ABOUT THIS TASK. Each line of the data below that contains "LaneBlock" must be copied.

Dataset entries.
- - -
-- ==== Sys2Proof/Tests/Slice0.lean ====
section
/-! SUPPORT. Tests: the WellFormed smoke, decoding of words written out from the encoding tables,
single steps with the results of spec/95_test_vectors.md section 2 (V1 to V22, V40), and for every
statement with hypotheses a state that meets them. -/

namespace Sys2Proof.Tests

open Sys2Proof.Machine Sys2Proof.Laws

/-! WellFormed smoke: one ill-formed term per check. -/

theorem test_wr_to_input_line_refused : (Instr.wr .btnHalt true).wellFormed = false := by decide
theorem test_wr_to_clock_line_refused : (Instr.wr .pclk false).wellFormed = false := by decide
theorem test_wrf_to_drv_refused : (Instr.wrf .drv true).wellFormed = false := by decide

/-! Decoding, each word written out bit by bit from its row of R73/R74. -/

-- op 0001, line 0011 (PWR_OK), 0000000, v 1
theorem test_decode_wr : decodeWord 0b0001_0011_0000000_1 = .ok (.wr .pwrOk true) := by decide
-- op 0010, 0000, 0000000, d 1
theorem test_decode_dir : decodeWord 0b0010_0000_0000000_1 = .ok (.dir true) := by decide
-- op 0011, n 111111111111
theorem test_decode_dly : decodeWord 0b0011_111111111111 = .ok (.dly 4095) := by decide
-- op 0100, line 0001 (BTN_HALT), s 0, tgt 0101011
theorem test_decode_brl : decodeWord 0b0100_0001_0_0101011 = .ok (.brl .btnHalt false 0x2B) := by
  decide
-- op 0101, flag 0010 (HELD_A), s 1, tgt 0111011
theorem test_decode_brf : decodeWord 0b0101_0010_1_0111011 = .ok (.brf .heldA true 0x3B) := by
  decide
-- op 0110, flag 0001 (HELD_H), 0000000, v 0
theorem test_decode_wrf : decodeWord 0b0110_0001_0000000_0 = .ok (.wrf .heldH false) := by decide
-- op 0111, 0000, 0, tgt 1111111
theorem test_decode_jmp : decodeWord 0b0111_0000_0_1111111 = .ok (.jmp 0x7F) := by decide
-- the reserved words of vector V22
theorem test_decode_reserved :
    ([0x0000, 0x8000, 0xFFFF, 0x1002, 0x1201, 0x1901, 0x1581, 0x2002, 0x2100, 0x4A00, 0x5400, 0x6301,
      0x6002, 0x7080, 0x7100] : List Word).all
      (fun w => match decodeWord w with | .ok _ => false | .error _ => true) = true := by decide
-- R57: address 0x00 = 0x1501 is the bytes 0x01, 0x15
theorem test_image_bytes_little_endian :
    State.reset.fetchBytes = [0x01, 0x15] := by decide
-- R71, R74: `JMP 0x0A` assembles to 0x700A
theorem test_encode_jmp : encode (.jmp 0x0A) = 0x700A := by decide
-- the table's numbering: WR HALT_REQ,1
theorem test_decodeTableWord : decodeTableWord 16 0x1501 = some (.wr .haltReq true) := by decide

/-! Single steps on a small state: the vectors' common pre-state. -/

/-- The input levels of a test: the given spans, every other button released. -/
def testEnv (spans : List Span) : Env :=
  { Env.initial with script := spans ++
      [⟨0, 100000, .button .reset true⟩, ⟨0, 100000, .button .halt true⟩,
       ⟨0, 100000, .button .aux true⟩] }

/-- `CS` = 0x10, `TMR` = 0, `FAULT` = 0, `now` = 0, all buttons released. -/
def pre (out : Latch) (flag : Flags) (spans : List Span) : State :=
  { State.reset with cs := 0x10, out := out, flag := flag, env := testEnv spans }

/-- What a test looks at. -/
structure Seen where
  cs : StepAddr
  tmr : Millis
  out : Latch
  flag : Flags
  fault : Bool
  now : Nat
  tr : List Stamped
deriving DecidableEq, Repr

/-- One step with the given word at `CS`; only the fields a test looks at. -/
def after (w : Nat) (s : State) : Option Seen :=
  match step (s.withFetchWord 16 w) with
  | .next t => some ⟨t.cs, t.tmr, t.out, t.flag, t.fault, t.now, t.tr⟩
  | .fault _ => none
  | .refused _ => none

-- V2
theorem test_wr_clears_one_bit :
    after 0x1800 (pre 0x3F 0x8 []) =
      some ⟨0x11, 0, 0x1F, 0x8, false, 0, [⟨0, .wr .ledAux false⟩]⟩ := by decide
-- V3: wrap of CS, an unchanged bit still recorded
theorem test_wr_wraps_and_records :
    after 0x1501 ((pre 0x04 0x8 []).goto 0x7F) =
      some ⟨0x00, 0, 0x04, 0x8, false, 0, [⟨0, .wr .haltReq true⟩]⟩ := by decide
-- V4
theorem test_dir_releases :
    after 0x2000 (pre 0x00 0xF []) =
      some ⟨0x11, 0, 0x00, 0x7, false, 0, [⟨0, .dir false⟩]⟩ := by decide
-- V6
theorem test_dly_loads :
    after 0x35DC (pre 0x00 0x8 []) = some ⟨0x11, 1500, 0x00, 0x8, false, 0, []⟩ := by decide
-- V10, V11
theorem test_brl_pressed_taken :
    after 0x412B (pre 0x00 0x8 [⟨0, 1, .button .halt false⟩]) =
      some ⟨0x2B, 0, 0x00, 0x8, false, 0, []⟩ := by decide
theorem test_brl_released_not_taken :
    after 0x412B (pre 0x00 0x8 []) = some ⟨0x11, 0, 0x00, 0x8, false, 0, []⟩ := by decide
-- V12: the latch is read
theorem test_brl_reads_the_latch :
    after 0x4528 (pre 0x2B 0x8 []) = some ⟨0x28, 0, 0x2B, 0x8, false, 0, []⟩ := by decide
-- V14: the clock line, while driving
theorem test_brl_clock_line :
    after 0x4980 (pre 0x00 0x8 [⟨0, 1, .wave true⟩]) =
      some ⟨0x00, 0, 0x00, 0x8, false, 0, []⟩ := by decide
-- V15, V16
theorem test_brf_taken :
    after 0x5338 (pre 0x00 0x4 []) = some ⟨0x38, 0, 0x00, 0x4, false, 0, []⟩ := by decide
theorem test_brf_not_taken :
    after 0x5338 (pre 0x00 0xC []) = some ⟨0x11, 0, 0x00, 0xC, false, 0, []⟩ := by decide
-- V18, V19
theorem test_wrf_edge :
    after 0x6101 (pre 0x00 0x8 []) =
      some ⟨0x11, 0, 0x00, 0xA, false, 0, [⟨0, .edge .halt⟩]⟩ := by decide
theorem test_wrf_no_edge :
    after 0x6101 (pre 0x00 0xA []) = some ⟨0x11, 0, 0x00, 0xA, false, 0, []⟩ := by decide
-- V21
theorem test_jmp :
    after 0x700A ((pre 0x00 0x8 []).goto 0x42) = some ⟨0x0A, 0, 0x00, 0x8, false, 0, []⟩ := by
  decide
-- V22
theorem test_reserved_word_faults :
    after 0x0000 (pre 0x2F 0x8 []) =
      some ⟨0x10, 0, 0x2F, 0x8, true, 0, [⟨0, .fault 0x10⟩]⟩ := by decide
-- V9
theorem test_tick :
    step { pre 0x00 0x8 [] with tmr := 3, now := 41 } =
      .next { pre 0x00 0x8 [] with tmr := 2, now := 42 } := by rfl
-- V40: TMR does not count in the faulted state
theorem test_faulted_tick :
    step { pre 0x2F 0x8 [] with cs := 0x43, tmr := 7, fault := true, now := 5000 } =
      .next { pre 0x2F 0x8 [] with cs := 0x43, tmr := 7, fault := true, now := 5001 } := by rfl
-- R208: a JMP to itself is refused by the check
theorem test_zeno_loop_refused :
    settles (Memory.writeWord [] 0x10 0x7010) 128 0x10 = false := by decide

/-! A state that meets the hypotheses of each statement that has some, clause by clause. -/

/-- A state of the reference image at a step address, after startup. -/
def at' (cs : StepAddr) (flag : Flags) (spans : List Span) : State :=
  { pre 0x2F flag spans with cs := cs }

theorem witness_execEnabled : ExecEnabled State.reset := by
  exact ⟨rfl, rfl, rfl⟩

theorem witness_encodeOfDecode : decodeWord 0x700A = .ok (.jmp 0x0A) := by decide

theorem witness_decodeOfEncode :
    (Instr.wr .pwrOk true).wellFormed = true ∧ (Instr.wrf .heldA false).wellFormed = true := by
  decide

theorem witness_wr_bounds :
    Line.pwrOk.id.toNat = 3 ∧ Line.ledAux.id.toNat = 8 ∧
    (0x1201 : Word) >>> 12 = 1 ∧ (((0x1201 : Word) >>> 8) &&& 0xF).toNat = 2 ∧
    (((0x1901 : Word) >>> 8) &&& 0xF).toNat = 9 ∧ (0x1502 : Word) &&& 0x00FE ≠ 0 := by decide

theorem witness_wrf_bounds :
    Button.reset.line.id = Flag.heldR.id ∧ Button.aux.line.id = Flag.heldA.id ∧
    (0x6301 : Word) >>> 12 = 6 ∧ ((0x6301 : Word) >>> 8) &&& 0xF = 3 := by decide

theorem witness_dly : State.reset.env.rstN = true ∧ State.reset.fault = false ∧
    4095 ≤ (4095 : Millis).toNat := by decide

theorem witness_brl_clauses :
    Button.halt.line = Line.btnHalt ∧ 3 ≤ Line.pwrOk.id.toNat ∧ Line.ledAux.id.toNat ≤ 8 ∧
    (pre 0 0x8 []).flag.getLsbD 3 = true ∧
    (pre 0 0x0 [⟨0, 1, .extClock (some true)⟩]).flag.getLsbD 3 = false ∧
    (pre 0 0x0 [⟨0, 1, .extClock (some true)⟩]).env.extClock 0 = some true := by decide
- - -
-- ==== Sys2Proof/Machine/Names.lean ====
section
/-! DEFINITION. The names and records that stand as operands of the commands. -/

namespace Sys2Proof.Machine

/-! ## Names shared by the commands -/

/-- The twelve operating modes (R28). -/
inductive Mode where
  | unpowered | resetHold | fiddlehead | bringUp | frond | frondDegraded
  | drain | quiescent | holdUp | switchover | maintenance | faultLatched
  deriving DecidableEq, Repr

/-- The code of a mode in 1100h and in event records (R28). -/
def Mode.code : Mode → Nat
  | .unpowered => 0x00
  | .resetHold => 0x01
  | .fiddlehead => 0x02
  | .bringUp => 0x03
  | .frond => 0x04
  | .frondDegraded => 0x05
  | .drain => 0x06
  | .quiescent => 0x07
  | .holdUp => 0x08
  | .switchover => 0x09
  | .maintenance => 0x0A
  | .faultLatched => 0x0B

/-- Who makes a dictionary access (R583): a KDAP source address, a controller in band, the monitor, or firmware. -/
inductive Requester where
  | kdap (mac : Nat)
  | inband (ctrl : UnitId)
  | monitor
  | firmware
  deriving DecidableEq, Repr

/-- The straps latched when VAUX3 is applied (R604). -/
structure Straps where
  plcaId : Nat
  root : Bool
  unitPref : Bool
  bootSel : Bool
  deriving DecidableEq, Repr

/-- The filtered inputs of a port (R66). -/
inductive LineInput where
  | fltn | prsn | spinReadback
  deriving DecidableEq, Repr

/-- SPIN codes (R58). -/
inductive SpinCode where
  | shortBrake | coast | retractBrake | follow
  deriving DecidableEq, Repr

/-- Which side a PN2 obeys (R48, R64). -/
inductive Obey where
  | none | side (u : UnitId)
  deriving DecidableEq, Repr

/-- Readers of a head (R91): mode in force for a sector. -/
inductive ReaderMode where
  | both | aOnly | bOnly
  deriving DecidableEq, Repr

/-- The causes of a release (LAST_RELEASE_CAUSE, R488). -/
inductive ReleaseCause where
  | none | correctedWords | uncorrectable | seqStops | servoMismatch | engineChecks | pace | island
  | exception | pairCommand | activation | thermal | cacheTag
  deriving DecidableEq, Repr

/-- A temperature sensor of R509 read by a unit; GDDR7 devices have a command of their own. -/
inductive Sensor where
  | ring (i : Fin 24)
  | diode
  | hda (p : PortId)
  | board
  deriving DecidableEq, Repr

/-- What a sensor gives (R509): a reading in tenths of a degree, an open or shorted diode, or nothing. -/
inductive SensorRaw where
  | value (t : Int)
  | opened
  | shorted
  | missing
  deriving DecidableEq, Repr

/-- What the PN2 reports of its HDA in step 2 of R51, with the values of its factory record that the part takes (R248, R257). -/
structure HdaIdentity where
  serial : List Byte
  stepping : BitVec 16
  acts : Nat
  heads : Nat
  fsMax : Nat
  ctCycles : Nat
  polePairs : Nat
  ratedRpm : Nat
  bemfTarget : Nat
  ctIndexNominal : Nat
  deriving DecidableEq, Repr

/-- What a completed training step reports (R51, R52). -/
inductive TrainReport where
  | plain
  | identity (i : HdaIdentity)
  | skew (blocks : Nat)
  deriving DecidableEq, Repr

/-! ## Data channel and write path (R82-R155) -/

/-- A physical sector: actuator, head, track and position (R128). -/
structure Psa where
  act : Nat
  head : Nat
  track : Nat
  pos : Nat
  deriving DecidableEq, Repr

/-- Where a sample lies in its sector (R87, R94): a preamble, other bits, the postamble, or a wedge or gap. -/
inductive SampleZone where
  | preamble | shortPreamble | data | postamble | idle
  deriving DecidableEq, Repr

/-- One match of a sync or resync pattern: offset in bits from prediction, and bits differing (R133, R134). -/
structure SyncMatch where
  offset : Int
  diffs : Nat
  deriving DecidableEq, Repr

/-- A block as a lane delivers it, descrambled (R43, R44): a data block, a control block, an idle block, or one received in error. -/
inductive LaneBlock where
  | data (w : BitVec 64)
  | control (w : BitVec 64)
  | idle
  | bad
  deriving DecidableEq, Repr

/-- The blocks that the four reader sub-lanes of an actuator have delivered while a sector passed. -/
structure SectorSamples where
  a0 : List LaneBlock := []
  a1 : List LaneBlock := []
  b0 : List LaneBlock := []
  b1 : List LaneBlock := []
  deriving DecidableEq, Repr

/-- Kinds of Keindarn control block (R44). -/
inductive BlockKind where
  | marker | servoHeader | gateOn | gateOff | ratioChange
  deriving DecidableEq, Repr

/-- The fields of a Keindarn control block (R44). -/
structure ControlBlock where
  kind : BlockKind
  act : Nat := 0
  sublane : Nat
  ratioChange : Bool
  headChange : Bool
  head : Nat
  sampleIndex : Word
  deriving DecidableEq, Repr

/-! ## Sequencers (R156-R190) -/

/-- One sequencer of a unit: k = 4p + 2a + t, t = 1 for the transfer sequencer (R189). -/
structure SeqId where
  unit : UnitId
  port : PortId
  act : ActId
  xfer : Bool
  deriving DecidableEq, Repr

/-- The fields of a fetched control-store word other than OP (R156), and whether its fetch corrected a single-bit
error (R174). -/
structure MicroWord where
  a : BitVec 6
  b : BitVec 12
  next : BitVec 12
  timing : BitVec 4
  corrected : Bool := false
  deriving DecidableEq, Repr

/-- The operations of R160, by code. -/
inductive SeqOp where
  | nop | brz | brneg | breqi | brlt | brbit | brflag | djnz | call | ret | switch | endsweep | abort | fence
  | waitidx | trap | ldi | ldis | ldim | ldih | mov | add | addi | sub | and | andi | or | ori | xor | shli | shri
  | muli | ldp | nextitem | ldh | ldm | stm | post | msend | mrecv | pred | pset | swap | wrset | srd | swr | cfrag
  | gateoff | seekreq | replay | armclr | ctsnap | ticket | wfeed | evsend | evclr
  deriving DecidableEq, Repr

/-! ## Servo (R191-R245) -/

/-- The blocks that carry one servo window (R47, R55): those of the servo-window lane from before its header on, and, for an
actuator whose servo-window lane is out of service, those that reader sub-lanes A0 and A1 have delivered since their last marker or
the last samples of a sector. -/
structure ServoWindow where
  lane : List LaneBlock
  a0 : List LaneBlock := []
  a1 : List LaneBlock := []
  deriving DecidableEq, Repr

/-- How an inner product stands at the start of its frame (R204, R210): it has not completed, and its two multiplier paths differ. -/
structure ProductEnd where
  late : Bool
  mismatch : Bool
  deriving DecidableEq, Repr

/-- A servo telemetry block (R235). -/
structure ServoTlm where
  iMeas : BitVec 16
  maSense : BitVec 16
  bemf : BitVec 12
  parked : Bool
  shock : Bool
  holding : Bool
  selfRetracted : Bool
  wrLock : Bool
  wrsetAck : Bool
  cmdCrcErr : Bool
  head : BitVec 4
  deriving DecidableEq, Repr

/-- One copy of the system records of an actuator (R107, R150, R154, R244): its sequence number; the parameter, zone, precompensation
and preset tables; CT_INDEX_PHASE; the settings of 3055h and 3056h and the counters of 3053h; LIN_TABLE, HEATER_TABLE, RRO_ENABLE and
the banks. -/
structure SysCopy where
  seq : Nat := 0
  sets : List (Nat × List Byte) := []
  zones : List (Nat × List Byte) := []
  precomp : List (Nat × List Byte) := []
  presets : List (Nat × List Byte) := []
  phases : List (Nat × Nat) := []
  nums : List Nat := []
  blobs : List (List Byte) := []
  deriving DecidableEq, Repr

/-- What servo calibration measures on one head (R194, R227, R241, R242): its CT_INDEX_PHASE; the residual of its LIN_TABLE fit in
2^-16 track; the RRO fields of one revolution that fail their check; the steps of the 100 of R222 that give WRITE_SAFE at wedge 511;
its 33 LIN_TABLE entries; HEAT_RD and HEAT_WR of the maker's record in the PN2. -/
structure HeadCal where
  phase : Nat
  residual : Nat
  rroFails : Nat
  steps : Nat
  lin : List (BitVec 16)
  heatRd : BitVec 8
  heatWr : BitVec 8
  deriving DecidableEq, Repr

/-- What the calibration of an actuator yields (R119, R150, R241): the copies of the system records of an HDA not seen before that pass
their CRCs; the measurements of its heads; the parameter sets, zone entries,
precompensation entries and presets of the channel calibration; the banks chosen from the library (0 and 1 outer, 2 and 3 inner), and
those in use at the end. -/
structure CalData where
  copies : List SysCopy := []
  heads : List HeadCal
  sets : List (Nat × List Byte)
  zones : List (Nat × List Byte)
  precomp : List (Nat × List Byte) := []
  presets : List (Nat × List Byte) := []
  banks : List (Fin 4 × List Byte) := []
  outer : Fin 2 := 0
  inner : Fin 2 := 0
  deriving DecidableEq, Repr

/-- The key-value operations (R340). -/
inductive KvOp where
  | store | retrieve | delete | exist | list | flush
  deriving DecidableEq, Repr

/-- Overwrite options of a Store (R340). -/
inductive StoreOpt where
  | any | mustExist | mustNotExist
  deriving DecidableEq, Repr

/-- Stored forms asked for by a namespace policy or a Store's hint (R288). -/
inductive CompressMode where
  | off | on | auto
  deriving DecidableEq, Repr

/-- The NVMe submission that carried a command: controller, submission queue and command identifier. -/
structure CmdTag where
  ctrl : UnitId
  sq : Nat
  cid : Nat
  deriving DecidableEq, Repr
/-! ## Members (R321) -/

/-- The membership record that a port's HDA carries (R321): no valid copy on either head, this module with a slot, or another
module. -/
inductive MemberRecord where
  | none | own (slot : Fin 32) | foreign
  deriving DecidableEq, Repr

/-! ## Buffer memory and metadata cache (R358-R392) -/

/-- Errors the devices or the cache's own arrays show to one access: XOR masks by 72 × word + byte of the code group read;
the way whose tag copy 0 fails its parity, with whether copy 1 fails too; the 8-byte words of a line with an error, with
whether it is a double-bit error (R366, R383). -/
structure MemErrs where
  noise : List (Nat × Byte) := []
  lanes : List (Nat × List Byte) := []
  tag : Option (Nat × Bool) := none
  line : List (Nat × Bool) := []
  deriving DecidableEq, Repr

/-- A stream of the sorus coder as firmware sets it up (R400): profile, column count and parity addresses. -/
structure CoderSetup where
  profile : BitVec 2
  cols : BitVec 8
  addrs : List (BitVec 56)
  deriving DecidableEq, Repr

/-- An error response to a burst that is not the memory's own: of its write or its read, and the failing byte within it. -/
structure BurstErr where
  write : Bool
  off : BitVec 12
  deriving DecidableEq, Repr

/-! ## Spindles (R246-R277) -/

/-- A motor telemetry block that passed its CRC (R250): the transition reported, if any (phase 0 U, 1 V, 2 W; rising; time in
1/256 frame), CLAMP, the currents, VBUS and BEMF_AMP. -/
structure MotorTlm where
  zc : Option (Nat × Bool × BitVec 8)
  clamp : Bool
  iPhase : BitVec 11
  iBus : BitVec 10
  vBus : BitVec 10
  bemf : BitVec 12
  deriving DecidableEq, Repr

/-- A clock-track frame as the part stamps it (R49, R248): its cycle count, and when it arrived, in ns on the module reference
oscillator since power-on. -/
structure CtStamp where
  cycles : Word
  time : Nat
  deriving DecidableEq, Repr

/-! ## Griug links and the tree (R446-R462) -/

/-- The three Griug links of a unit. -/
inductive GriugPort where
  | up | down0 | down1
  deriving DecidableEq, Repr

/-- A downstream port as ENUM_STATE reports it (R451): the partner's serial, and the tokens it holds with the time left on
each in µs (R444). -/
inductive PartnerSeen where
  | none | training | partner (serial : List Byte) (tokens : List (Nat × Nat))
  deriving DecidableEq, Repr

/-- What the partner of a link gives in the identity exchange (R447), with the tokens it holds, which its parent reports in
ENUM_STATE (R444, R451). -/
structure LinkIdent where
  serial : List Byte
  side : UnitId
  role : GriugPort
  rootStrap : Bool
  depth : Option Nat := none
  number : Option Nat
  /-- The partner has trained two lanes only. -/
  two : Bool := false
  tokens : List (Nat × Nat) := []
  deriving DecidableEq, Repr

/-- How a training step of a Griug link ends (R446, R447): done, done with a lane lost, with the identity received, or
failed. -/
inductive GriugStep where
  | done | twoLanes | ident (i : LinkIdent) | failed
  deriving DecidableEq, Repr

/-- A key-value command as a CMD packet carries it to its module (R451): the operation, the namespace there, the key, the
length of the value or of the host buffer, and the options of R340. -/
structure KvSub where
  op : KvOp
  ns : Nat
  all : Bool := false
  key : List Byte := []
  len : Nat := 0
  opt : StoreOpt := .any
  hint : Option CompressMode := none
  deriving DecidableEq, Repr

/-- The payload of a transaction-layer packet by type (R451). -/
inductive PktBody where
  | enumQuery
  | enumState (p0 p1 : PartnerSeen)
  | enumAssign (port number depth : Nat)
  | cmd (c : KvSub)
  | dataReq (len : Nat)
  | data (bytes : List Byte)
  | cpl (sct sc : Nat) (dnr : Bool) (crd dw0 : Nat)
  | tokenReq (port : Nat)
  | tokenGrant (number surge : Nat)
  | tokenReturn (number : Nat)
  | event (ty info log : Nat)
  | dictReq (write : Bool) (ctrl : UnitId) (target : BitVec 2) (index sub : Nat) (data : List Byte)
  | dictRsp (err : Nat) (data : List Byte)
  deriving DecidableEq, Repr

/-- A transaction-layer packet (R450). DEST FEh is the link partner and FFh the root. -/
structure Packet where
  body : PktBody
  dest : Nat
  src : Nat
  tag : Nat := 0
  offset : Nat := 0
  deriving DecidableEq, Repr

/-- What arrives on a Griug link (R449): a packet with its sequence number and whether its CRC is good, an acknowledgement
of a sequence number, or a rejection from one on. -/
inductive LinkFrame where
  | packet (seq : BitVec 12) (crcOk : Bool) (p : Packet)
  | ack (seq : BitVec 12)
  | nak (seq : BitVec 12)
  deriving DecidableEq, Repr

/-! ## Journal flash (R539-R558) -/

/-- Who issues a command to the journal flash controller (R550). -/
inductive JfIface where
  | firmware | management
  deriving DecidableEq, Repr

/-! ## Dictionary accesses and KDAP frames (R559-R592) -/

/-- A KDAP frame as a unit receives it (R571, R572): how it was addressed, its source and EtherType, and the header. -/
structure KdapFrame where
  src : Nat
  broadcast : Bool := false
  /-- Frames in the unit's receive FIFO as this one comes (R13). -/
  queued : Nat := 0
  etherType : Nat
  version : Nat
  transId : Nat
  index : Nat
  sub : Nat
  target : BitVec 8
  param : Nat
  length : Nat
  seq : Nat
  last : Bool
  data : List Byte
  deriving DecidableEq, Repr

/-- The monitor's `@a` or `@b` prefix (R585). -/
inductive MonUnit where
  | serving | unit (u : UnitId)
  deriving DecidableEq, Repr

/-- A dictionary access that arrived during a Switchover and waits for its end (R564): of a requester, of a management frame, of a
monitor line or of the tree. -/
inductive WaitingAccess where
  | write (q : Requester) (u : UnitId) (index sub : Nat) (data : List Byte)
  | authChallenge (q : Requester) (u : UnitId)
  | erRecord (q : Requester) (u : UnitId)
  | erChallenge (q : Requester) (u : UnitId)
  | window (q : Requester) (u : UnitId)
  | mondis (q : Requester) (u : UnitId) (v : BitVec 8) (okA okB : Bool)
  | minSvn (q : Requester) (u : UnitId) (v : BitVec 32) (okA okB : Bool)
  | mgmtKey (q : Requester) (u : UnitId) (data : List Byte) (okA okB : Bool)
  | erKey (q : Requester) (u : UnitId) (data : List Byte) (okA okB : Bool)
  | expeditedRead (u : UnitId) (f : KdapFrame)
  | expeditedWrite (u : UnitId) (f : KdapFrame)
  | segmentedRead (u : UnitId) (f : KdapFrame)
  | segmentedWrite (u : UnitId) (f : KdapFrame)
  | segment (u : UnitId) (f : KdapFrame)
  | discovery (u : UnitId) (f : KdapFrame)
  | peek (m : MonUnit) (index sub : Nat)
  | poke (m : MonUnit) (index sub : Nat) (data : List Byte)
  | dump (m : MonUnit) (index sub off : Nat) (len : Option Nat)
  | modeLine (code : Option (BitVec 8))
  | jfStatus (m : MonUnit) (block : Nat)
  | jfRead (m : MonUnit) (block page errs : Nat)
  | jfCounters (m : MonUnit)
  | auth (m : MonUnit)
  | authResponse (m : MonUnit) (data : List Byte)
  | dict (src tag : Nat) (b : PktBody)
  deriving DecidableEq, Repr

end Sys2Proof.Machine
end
- - -
PROBLEM SOLUTION.
inductive LaneBlock where
  a0 : List LaneBlock := []
  a1 : List LaneBlock := []
  b0 : List LaneBlock := []
  b1 : List LaneBlock := []
  lane : List LaneBlock
  a0 : List LaneBlock := []
  a1 : List LaneBlock := []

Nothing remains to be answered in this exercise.